The court properly exercised its discretion in receiving evidence of defendant's convictions for prior similar crimes, because its probative value outweighed its potential for prejudice, which the court minimized by way of thorough limiting instructions. Given the defense theory that defendant had no knowledge that the tickets he possessed were counterfeit, evidence of defendant's prior convictions for possessing counterfeit tickets was highly probative of his intent and absence of mistake (see People v Alvino, 71 NY2d 233, 242 [1987]). We do not find that the quantity of evidence admitted was excessive. It was clear from the outset of the trial that, regardless of what evidence the People introduced, the principal, if not the only issue in the case would be whether defendant knew the tickets were forgeries.

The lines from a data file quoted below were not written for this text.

-- ==== Sys2Proof/Machine/Core.lean ====
section
/-! DEFINITION. The machine as the host's interface takes it. -/

/-- The D9640. -/
def Sys2Proof.core : Host.Core := { State := Sys2Proof.Machine.State, Fault := Sys2Proof.Machine.Fault, Refusal := Sys2Proof.Machine.Refusal, step := Sys2Proof.Machine.step, reset := Sys2Proof.Machine.State.reset }
end

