-- ==== Sys2Proof/Machine/Cell.lean ====
section
/-! DEFINITION. Chapter 08: what the elements of a fabric island compute: logic cells, flip-flops, routing, wired-AND
lines, granaries, abacus blocks. The places of their options in the frames are not in the spec, so no command
clocks user logic (log entry 75): these functions say what each element does under given options. -/

namespace Sys2Proof.Machine

/-! ### Geometry (R264, Table 08-1) -/

/-- The section of pen column `x`. -/
def penSection (x : Fin 40) : Nat := x.val / 5

/-! ### The logic cell (R266 to R268) -/

/-- The table outputs; A1 is the least significant bit of the index. -/
def cellO6 (t : Word) (a : BitVec 6) : Bool := t.getLsbD a.toNat
def cellO5 (t : Word) (a : BitVec 6) : Bool := t.getLsbD (a.toNat % 32)

/-- The carry element. -/
def carryS (o6 ci : Bool) : Bool := o6 ^^ ci
def carryOut (o6 ci g : Bool) : Bool := if o6 then ci else g

/-- What the carry input of cell 0 of a pen takes: `below` is the CO of cell 15 of the pen below. -/
inductive CinSel where
  | chain | zero | one | x
deriving DecidableEq, Repr

def carryIn (sel : CinSel) (row : Nat) (below x : Bool) : Bool :=
  match sel with
  | .chain => if row = 0 then false else below
  | .zero => false
  | .one => true
  | .x => x

/-- A pen output: code 3 of its select gives constant 0. -/
def cellOutput (sel : Fin 4) (a b c : Bool) : Bool :=
  if sel.val = 0 then a else if sel.val = 1 then b else if sel.val = 2 then c else false

/-! ### Flip-flops (R270, R271) -/

/-- The options of a flip-flop that decide its next value. -/
structure FlopOpt where
  latch : Bool := false
  async : Bool := false
  init : Bool := false
deriving DecidableEq, Repr

/-- The next value: `edge` is a rising clock edge (of a latch: its clock is high), `ce` its clock enable, `sr` its
set/reset line, `gsr` the island global reset. -/
def flopNext (o : FlopOpt) (q d edge ce sr gsr : Bool) : Bool :=
  if gsr then o.init
  else if sr && (o.async || edge) then o.init
  else if edge && ce then d
  else q

/-! ### Routing (R272, R273, Table 08-3) -/

/-- A multiplexer of `n` sources: codes 0 and 1 are constants, a code that names no source gives 0. -/
def muxSelect (n : Nat) (src : Nat → Bool) (code : Nat) : Bool :=
  if code = 1 then true else if 2 ≤ code ∧ code < n + 2 then src (code - 2) else false

/-- A tap: 144 sources; a cell or control input, a single or a quad: 64 local lines; row and column long lines. -/
def tapSelect : (Nat → Bool) → Nat → Bool := muxSelect 144
def inputSelect : (Nat → Bool) → Nat → Bool := muxSelect 64
def rowLine : (Nat → Bool) → Nat → Bool := muxSelect 40
def columnLine : (Nat → Bool) → Nat → Bool := muxSelect 60

/-- A wired-AND line over its contributions: enabled, line number, source value; released ones act as 1 (R275,
R276). -/
def wiredAnd (n : Nat) (force : Bool) (l : List (Bool × Nat × Bool)) : Bool :=
  !force && l.all fun c => !(c.1 && c.2.1 == n) || c.2.2

/-! ### Granaries (R284 to R289) -/

/-- The bits of a word of width `w` at an address. -/
def granRead (g w a : Nat) : Nat := bits g (a * w) w

/-- A write with a write enable for each 9-bit lane in widths of 18 and more (R285). -/
def granWrite (g w a en v : Nat) : Nat :=
  if w < 18 then (if en.testBit 0 then putBits g (a * w) w v else g)
  else (List.range (w / 9)).foldl (fun g i =>
    if en.testBit i then putBits g (a * w + 9 * i) 9 (bits v (9 * i) 9) else g) g

/-- What a port reads where it writes at the same edge (R286). -/
inductive RdwMode where
  | writeFirst | readFirst | noChange
deriving DecidableEq, Repr

def granRdw (mode : RdwMode) (old new out : Nat) : Nat :=
  match mode with
  | .writeFirst => new
  | .readFirst => old
  | .noChange => out

/-- Both ports write one address within 150 ps: port B's data is stored (R287). -/
def granBoth (g wa wb aa ab ena enb va vb : Nat) : Nat := granWrite (granWrite g wa aa ena va) wb ab enb vb

/-- A granary as a FIFO: its words, the output, the sticky flags (R289). -/
structure GranFifo where
  words : List Nat := []
  out : Nat := 0
  overflow : Bool := false
  underflow : Bool := false
deriving DecidableEq, Repr

def GranFifo.write (f : GranFifo) (depth v : Nat) : GranFifo :=
  if depth ≤ f.words.length then { f with overflow := true } else { f with words := f.words ++ [v] }

def GranFifo.read (f : GranFifo) : GranFifo :=
  match f.words with
  | [] => { f with underflow := true }
  | v :: r => { f with words := r, out := v }

/-! ### Abacus blocks (R291 to R293, Table 08-6) -/

/-- Z of MAC and ADD64. -/
inductive AbZ where
  | zero | c | p | pcin | pcinShift
deriving DecidableEq, Repr

def abZ (z : AbZ) (c p pcin : BitVec 64) : Int :=
  match z with
  | .zero => 0
  | .c => c.toInt
  | .p => p.toInt
  | .pcin => pcin.toInt
  | .pcinShift => pcin.toInt / 2 ^ 24

/-- The P register takes a value: wrapped, or saturated when sat is set (R292). -/
def abP (sat : Bool) (v : Int) : BitVec 64 := BitVec.ofInt 64 (if sat then satSigned 64 v else v)

/-- ± by a subtract bit. -/
def plusMinus (sub : Bool) (a b : Int) : Int := if sub then a - b else a + b

/-- MAC: Z ± (A ± D) × B, exact before it enters P; D is 0 when the pre-adder is bypassed. -/
def abMac (sat sub preSub : Bool) (z : Int) (a d : BitVec 27) (b : BitVec 24) : BitVec 64 :=
  abP sat (plusMinus sub z (plusMinus preSub a.toInt d.toInt * b.toInt))

/-- ADD64: Z ± C, or Z ± the concatenation A:B as a signed 51-bit value. -/
def abAdd64 (sat sub : Bool) (z : Int) (c : BitVec 64) : BitVec 64 := abP sat (plusMinus sub z c.toInt)
def abAddAB (sat sub : Bool) (z : Int) (a : BitVec 27) (b : BitVec 24) : BitVec 64 :=
  abP sat (plusMinus sub z (a ++ b).toInt)

/-- ADD4: four lanes of 16 bits, each wrapping. -/
def abAdd4 (sub : Bool) (c : BitVec 64) (a d : BitVec 27) (b : BitVec 24) : BitVec 64 :=
  let x : BitVec 64 := BitVec.setWidth 13 d ++ a ++ b
  let lane16 := fun (v : BitVec 64) (i : Nat) => BitVec.setWidth 16 (v >>> (16 * i))
  let r := fun (i : Nat) => if sub then lane16 c i - lane16 x i else lane16 c i + lane16 x i
  (r 3 ++ r 2 ++ r 1 ++ r 0 : BitVec 64)

/-- PR: P divided by 2^r, rounded to nearest with ties away from zero, saturated to `q` bits (R293). -/
def abPR (r q : Nat) (p : BitVec 64) : Int := satSigned q (roundShift p.toInt r)

end Sys2Proof.Machine
end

Although, at a charge conference, defense counsel raised some concerns about the court's anticipated interested witness charge, his remarks were insufficiently specific to preserve the arguments defendant makes on appeal (see People v Wilson, 93 AD3d 483, 484 [1st Dept 2012], lv denied 19 NY3d 978 [2012]), and we decline to review these claims in the interest of justice. As an alternative holding, we reject them on the merits. The court's interested witness instruction was not constitutionally deficient in any respect (see People v Blake, 39 AD3d 402, [*2]403 [1st Dept 2007], lv denied 9 NY3d 873 [2007]; see also Reagan v United States, 157 U.S. 301, 305-311 [1895]).
We perceive no basis for reducing the sentence.
THIS CONSTITUTES THE DECISION AND ORDER
OF THE SUPREME COURT, APPELLATE DIVISION, FIRST DEPARTMENT.